*INSTRUCTIONS TO FOLLOW*
From the records, pick out and copy each line containing "coreOf".

*DATA*
-- ==== Sys2Proof/Machine/Routing.lean ====
section
/-! DEFINITION. The routing engine: ROUTE, RCSNAP and RCREAD (R157, R353 to R366). -/

namespace Sys2Proof.Machine

/-! ## Tensors (R353, R354, R356) -/

/-- A tensor as its table entry gives it. -/
structure Tensor where
  va     : Nat
  fmt    : Nat
  counts : List Nat
  stride : List Nat
  words  : List Word
  deriving DecidableEq, Repr

/-- The tensor of an entry. -/
def tensorOf (w : List Word) : Tensor :=
  let n := bits (wordOf w 1) 1 0 + 1
  let r := handleRegion w 0
  { va := bits (wordOf w 0) 55 0, fmt := bits (wordOf w 1) 7 4, counts := (List.range n).map (countOf r),
    stride := (List.range n).map (strideOf r), words := w }

/-- Bytes of an element of a tensor. -/
def Tensor.elem (t : Tensor) : Nat := 2 ^ codeLog2 t.fmt

/-- The address of an element. -/
def Tensor.at' (t : Tensor) (is : List Nat) : Nat := (List.zipWith (fun i s => i * s) is t.stride).foldl (fun a x => a + x) t.va

/-- The bytes from a tensor's first to past its last. -/
def Tensor.hull (t : Tensor) : Nat := (boxOf (handleRegion t.words (codeLog2 t.fmt))).len

/-- Whether a page that an access of a tensor's element reaches, and that does not trap PROT, is neither raw nor of its own format. -/
def tensorClash (s : State) (asid : Nat) (t : Tensor) (write : Bool) (va : Nat) : Bool :=
  [va, va + t.elem - 1].any (fun a => match walk s asid a with
    | .ok l => (l.wr || !write) && l.home ≠ 2 && l.fmt ≠ 0 && l.fmt ≠ t.fmt
    | .error _ => false)

/-- A command as it stands in its core now. -/
def nowCmd (s : State) (d c : Nat) (m : Cmd) : Cmd := ((coreOf s d c).cmdOf m.id).getD m

/-- Elements of a tensor read one after another, each once: what has been read stays with the command (R354, R365), and its bytes count under
tag 0 (R309, entry 145). -/
def readElems (d c : Nat) (m : Cmd) (t : Tensor) : List (List Nat) → State → Got Unit × State
  | [], s => (.ok (), s)
  | i :: rest, s =>
    let k := coreOf s d c
    if tensorClash s k.asid t false (t.at' i) then (.trap .format 0 (t.at' i), s)
    else match engineRead s d c m k.vt (t.at' i) t.elem false false with
      | (.trap a b z, s) => (.trap a b z, s)
      | (.wait u, s) => (.wait u, s)
      | (.ok bs, s) => readElems d c m t rest (addHot (onCmd s d c m.id (fun y => { y with seen := y.seen ++ [leNat bs] })) d c 0 t.elem)

/-- Elements of tensors written one after another, each once: how many are written, and when the last of them is performed, stays with the
command; its bytes count under tag 0 (R309, entry 145). -/
def writeElems (d c : Nat) (m : Cmd) : List (Tensor × List Nat × Nat) → State → Got Unit × State
  | [], s => (.ok (), s)
  | p :: rest, s =>
    if tensorClash s (coreOf s d c).asid p.1 true (p.1.at' p.2.1) then (.trap .format 0 (p.1.at' p.2.1), s)
    else match engineWrite d c m false 8 (p.1.at' p.2.1) (leBytes p.1.elem p.2.2) s with
      | (.trap a b z, s) => (.trap a b z, s)
      | (.wait u, s) => (.wait u, s)
      | (.ok a, s) => writeElems d c m rest
          (addHot (onCmd s d c m.id (fun y => { y with room := y.room + 1, landed := max y.landed a })) d c 0 p.1.elem)

/-! ## Operands (R355 to R357) -/

/-- The handles of a ROUTE: scores, index, weight, slot map, histogram, bias, replication table. -/
def routeHandles (ps : List Word) : List Nat :=
  let p := wordOf ps
  [bits (p 0) 31 0, bits (p 1) 31 0, bits (p 1) 63 32, bits (p 2) 31 0, bits (p 2) 63 32, bits (p 5) 31 0, bits (p 5) 63 32]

*ANSWER SECTION*
def nowCmd (s : State) (d c : Nat) (m : Cmd) : Cmd := ((coreOf s d c).cmdOf m.id).getD m
    let k := coreOf s d c
    if tensorClash s (coreOf s d c).asid p.1 true (p.1.at' p.2.1) then (.trap .format 0 (p.1.at' p.2.1), s)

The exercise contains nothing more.